-- ==== Sys2Proof/Machine/Visor.lean ====
section
/-! DEFINITION. The Visor (7.8, 17.7): halting, resuming, stepping and aborting a group, state accesses, writes of its
registers, and the end of a session. -/

namespace Sys2Proof.Machine

/-! ### Sessions (R357, R358) -/

/-- A block held by trap-hold is aborted as under R149, and its request ends under R150. -/
def abortHeld (s : State) (c g : Nat) : State :=
  let x := s.grp c g
  if x.st = .trapped then abortAs s c g (trapReason x.trapCode x.trapDetail x.trapWhy) else s

/-- A halted group runs again. -/
def Group.unhalt (x : Group) : Group := if x.st = .halted then { x with st := .running, stepping := false } else x

/-- A halted group goes on; the stall it halted in is tested again (R152). -/
def Group.resume (x : Group) : Group := if x.st = .halted then endWait (passBarrier x.unhalt) else x

/-- End of the Visor session (R358): breakpoints disabled, trap-hold cleared, held blocks aborted, halted groups resumed,
and an event that carries the epoch. -/
def endVisor (s : State) : State :=
  if s.vis.until_.isNone then s
  else
    let s := { s with vis := { s.vis with until_ := none } }
    let s := (s.cores.map (·.1)).foldl (fun s c =>
      let s := s.updCore c fun co => { co with
        hold := false, bps := (List.range 4).foldl (fun t i => tupd {} t i fun b => { b with enable := false }) co.bps }
      let s := (List.range 16).foldl (fun s g => abortHeld s c g) s
      (List.range 16).foldl (fun s g => s.updGrp c g Group.resume) s) s
    notice s 0xE 0 0xFF s.sec.op.debugEpoch

/-- A session opens or starts again, `secs` long (R357). -/
def openVisor (s : State) (secs : Nat) : State :=
  let s := { s with vis := { s.vis with altered := false, until_ := some (s.now + secs * 1000000000) } }
  notice s 0xE 0 0xFF s.sec.op.debugEpoch

/-- VISOR_SESSION_EXPIRY (R358). -/
def execVisorSessionExpiry (s : State) : Host.Outcome State Fault Refusal :=
  match s.vis.until_ with
  | some t => if t ≤ s.now then .next (endVisor s) else .next s
  | none => .next s

/-! ### Group commands (R151 to R153)

A command is a host write of VIS_GCMD or VIS_ACCESS through BAR2, so it counts as one BAR write (R264, R356). -/

/-- Answer a Visor command in VIS_GSTATUS. -/
def visorAnswer (s : State) (status : Nat) : State := { s with vis := { s.vis with cmdStatus := status } }

/-- A command on the selected group: refused without a session (0x4) or on a fenced core (0x3); else `f` answers. A
command clears step_done. -/
def visorCmd (s : State) (f : State → Nat → Nat → State) : State :=
  let c := s.vis.core
  let g := s.vis.group
  if s.vis.until_.isNone then visorAnswer s 4
  else if Config.cores ≤ c ∨ !s.coreOn c then visorAnswer s 3
  else f (s.updGrp c g fun x => { x with stepDone := false }) c g

/-- The next instruction of a group, at the PC its stop address pops to (R144), matches a breakpoint that is to be matched. -/
def atBreakpoint (s : State) (c g : Nat) : Bool :=
  let x := s.grp c g
  x.stall == .none && bpHit (s.core c) g (popStops 33 x).pc.toNat && !x.skipBp

/-- VIS_GCMD.halt (R151, R152). The cause reads breakpoint where the group's next instruction matches one (R155). -/
def haltGroup (s : State) (c g : Nat) : State :=
  if class0Core s c then visorAnswer s 1
  else if (s.grp c g).st ≠ .running then visorAnswer s 2
  else
    let b := atBreakpoint s c g
    visorAnswer (s.updGrp c g fun x => { x with st := .halted, haltCause := b2n b, skipBp := x.skipBp || b, stepping := false }) 0

/-- VIS_GCMD.resume (R153). -/
def resumeGroup (s : State) (c g : Nat) : State :=
  if (s.grp c g).st ≠ .halted then visorAnswer s 2 else visorAnswer (s.updGrp c g Group.resume) 0

/-- One instruction of a running group, or another look at the stall it is in (R152, R153). -/
def stepOne (s : State) (c g : Nat) (ecc : Ecc) : State :=
  match (s.grp c g).stall with
  | .tokens _ _ => endStep true (s.updGrp c g endWait) c g
  | .barrier _ => endStep true (s.updGrp c g passBarrier) c g
  | _ =>
    let x := popStops 33 (s.grp c g)
    let s := if (fetched x x.pc.toNat).isNone && pcOk (s.core c) x.pc.toNat then s.setGrp c g (refill (s.core c) x) else s
    finishIssue s c g ecc (fun t c g w ecc =>
      match bodyOf (major w) with
      | some f => f t c g w ecc
      | none => t) (issue s c g none ecc)

/-- VIS_GCMD.step (R153): a trap is held as under trap-hold. -/
def stepGroup (ecc : Ecc) (s : State) (c g : Nat) : State :=
  if class0Core s c then visorAnswer s 1
  else if (s.grp c g).st ≠ .halted then visorAnswer s 2
  else visorAnswer (stepOne (s.updGrp c g fun x => { x.unhalt with skipBp := true, stepping := true }) c g ecc) 0

/-- The trap that holds a group's block, if one does (R150). -/
def holdingTrap (s : State) (c g : Nat) : Option Group :=
  let x := s.grp c g
  (x.slots.find? fun k => (s.grp c k).st == .trapped && (s.grp c k).base == x.base).map fun k => s.grp c k

/-- VIS_GCMD.abort (R153): the block ends as R149 says and its request under R150, by the trap that holds the block;
with none the request ends as after a trap of the last row of R150 (DEDUCED; log 72). -/
def abortGroup (s : State) (c g : Nat) : State :=
  let x := s.grp c g
  if x.st = .idle ∨ x.st = .draining then visorAnswer s 2
  else
    let reason := match holdingTrap s c g with
      | some y => trapReason y.trapCode y.trapDetail y.trapWhy
      | none => 3
    visorAnswer (abortAs s c g reason) 0

/-- VISOR_HALT. -/
def execVisorHalt (s : State) : Host.Outcome State Fault Refusal := .next (barWrite s fun s => visorCmd s haltGroup)

/-- VISOR_RESUME. -/
def execVisorResume (s : State) : Host.Outcome State Fault Refusal := .next (barWrite s fun s => visorCmd s resumeGroup)

/-- VISOR_STEP. -/
def execVisorStep (ecc : Ecc) (s : State) : Host.Outcome State Fault Refusal :=
  .next (barWrite s fun s => visorCmd s (stepGroup ecc))

/-- VISOR_ABORT. -/
def execVisorAbort (s : State) : Host.Outcome State Fault Refusal := .next (barWrite s fun s => visorCmd s abortGroup)

/-! ### State accesses (R154) -/

/-- The stop address field of VIS_DATA: the low 20 bits; a path without one shows a free value. -/
def stopField (s : State) (stop : Option Word) : Nat × State :=
  match stop with
  | some w => (w.toNat % 2 ^ 20, s)
  | none => let d := s.drawWord; (d.1.toNat % 2 ^ 20, d.2)

/-- Stack entry `i`, the oldest first. -/
def Group.stackAt (x : Group) (i : Nat) : Option StackEnt := x.stack.reverse[i]?

/-- What an access loads: the low and high words; none for a reserved target or an index its target does not have. An
unused stack entry holds free values. -/
def visorLoad (s : State) (x : Group) (target lane i : Nat) : Option (Nat × Nat) × State :=
  match target with
  | 0 => (if i < 128 then some ((x.getV i lane).toNat, 0) else none, s)
  | 1 => (if i < 32 then some ((x.getU i).toNat, 0) else none, s)
  | 2 => (some (x.pc.toNat, 0), s)
  | 3 => (some (x.mask.toNat, 0), s)
  | 4 => let r := stopField s x.stop; (some (r.1, 0), r.2)
  | 5 =>
    if 32 ≤ i then (none, s)
    else match x.stackAt i with
      | some e => (some (e.pc.toNat % 2 ^ 20, e.mask.toNat), s)
      | none => let a := s.drawWord; let b := a.2.drawWord; (some (a.1.toNat % 2 ^ 20, b.1.toNat), b.2)
  | 6 =>
    let t := x.token i
    (if i < 8 then some (t.count % 16 + 16 * (t.flags % 16) + 256 * b2n t.err, 0) else none, s)
  | 7 => if 32 ≤ i then (none, s) else let r := stopField s ((x.stackAt i).bind (·.stop)); (some (r.1, 0), r.2)
  | _ => (none, s)

/-- The group goes on at another PC: it leaves the stall it halted in and sends no more of an access it had begun (R154), and
a breakpoint it halted at is matched where that PC has one (R153). -/
def Group.leave (x : Group) : Group :=
  { x with stall := .none
           skipBp := false
           outst := (x.outst.map fun a => { a with left := a.left - a.unsent.length, unsent := [] }).filter fun a =>
             !(a.left == 0 && a.regs == 0 && a.err.isNone) }

/-- What an access stores; none for a target it may not write. An exited lane
never runs again (R145; log 72), so it stays out of the mask. -/
def visorStore (x : Group) (target lane i : Nat) (v : Word) : Option Group :=
  match target with
  | 0 => if i < 128 then some (x.setV i lane v) else none
  | 1 => if i < 32 then some (x.setU i v) else none
  | 2 => some { x.leave with pc := v }
  | 3 => some { x with mask := v &&& x.live }
  | 4 => some { x with stop := some v }
  | _ => none

/-- The RW bits of VIS_ACCESS. -/
def accessBits (v : Word) (write : Bool) : Word :=
  BitVec.ofNat 32 (bAt write 31 + fAt (fld v.toNat 27 24) 24 + fAt (fld v.toNat 20 16) 16 + fld v.toNat 7 0)

/-- One access to the selected group, which must be halted or trapped. -/
def visorAccess (v : Word) (write : Bool) (s : State) (c g : Nat) : State :=
  let x := s.grp c g
  let s := { s with vis := { s.vis with access := accessBits v write } }
  let target := fld v.toNat 27 24
  let lane := fld v.toNat 20 16
  let i := fld v.toNat 7 0
  if x.st ≠ .halted ∧ x.st ≠ .trapped then visorAnswer s 2
  else if write then
    match visorStore x target lane i s.vis.dataLo with
    | none => visorAnswer s 2
    | some y =>
      let s := s.setGrp c g y
      visorAnswer { s with vis := { s.vis with altered := true, stores := (s.vis.stores + 1) % 2 ^ 32 } } 0
  else
    let r := visorLoad s x target lane i
    match r.1 with
    | none => visorAnswer s 2
    | some d =>
      let t := r.2
      visorAnswer { t with vis := { t.vis with dataLo := BitVec.ofNat 32 d.1, dataHi := BitVec.ofNat 32 d.2 } } 0

/-- VISOR_ACCESS_LOAD. -/
def execVisorAccessLoad (value : Word) (s : State) : Host.Outcome State Fault Refusal :=
  .next (barWrite s fun s => visorCmd s (visorAccess value false))

/-- VISOR_ACCESS_STORE. -/
def execVisorAccessStore (value : Word) (s : State) : Host.Outcome State Fault Refusal :=
  .next (barWrite s fun s => visorCmd s (visorAccess value true))

/-! ### Register writes (7.9, R356) -/

/-- Change breakpoint `i` of the selected core. -/
def updBp (s : State) (i : Nat) (f : BreakP → BreakP) : State :=
  s.updCore s.vis.core fun co => { co with bps := tupd {} co.bps i f }

/-- VIS_GCMD: exactly one bit is a command (refused with 0x2 otherwise). -/
def writeGcmd (s : State) (v : Nat) : State :=
  match v % 16 with
  | 0 => s
  | 1 => visorCmd s haltGroup
  | 2 => visorCmd s resumeGroup
  | 4 => visorCmd s (stepGroup .ok)
  | 8 => visorCmd s abortGroup
  | _ => visorCmd s fun s _ _ => visorAnswer s 2

/-- A write to a register of the Visor block within a session; none for an offset without a writable register. -/
def visorReg (s : State) (o v : Nat) : Option State :=
  let vis := s.vis
  let w := BitVec.ofNat 32 v
  if o = 0x1000 then some { s with vis := { vis with group := fld v 19 16, core := fld v 8 0 } }
  else if o = 0x1004 then some (writeGcmd s v)
  else if o = 0x100C then some (visorCmd s (visorAccess w (bit v 31)))
  else if o = 0x1010 then some { s with vis := { vis with dataLo := w } }
  else if o = 0x1014 then some { s with vis := { vis with dataHi := w } }
  else if 0x1020 ≤ o ∧ o < 0x1040 ∧ o % 4 = 0 then
    if Config.cores ≤ vis.core then some s
    else if o % 8 = 0 then some (updBp s ((o - 0x1020) / 8) fun b => { b with enable := bit v 31, addr := fld v 19 0 })
    else some (updBp s ((o - 0x1020) / 8) fun b => { b with groups := v % 2 ^ 16 })
  else if o = 0x1040 then
    if Config.cores ≤ vis.core then some s else some (s.updCore vis.core fun co => { co with hold := bit v 0 })
  else none

/-- A host write to the Visor block (R356): discarded without a session, a command then reading status 0x4. -/
def visorWrite (s : State) (o v : Nat) : Option State :=
  if s.vis.until_.isSome then visorReg s o v
  else (visorReg s o v).map fun _ => if (o = 0x1004 ∧ v % 16 ≠ 0) ∨ o = 0x100C then visorAnswer s 4 else s

end Sys2Proof.Machine
end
#####
*Action item*. Could you set down, exactly as written, the lines above between the one holding "t.vis with dataLo" and the one holding "else if o = 0x1040 then", inclusive, and nothing more?

*Output of the exercise*.
      visorAnswer { t with vis := { t.vis with dataLo := BitVec.ofNat 32 d.1, dataHi := BitVec.ofNat 32 d.2 } } 0

/-- VISOR_ACCESS_LOAD. -/
def execVisorAccessLoad (value : Word) (s : State) : Host.Outcome State Fault Refusal :=
  .next (barWrite s fun s => visorCmd s (visorAccess value false))

/-- VISOR_ACCESS_STORE. -/
def execVisorAccessStore (value : Word) (s : State) : Host.Outcome State Fault Refusal :=
  .next (barWrite s fun s => visorCmd s (visorAccess value true))

/-! ### Register writes (7.9, R356) -/

/-- Change breakpoint `i` of the selected core. -/
def updBp (s : State) (i : Nat) (f : BreakP → BreakP) : State :=
  s.updCore s.vis.core fun co => { co with bps := tupd {} co.bps i f }

/-- VIS_GCMD: exactly one bit is a command (refused with 0x2 otherwise). -/
def writeGcmd (s : State) (v : Nat) : State :=
  match v % 16 with
  | 0 => s
  | 1 => visorCmd s haltGroup
  | 2 => visorCmd s resumeGroup
  | 4 => visorCmd s (stepGroup .ok)
  | 8 => visorCmd s abortGroup
  | _ => visorCmd s fun s _ _ => visorAnswer s 2

/-- A write to a register of the Visor block within a session; none for an offset without a writable register. -/
def visorReg (s : State) (o v : Nat) : Option State :=
  let vis := s.vis
  let w := BitVec.ofNat 32 v
  if o = 0x1000 then some { s with vis := { vis with group := fld v 19 16, core := fld v 8 0 } }
  else if o = 0x1004 then some (writeGcmd s v)
  else if o = 0x100C then some (visorCmd s (visorAccess w (bit v 31)))
  else if o = 0x1010 then some { s with vis := { vis with dataLo := w } }
  else if o = 0x1014 then some { s with vis := { vis with dataHi := w } }
  else if 0x1020 ≤ o ∧ o < 0x1040 ∧ o % 4 = 0 then
    if Config.cores ≤ vis.core then some s
    else if o % 8 = 0 then some (updBp s ((o - 0x1020) / 8) fun b => { b with enable := bit v 31, addr := fld v 19 0 })
    else some (updBp s ((o - 0x1020) / 8) fun b => { b with groups := v % 2 ^ 16 })
  else if o = 0x1040 then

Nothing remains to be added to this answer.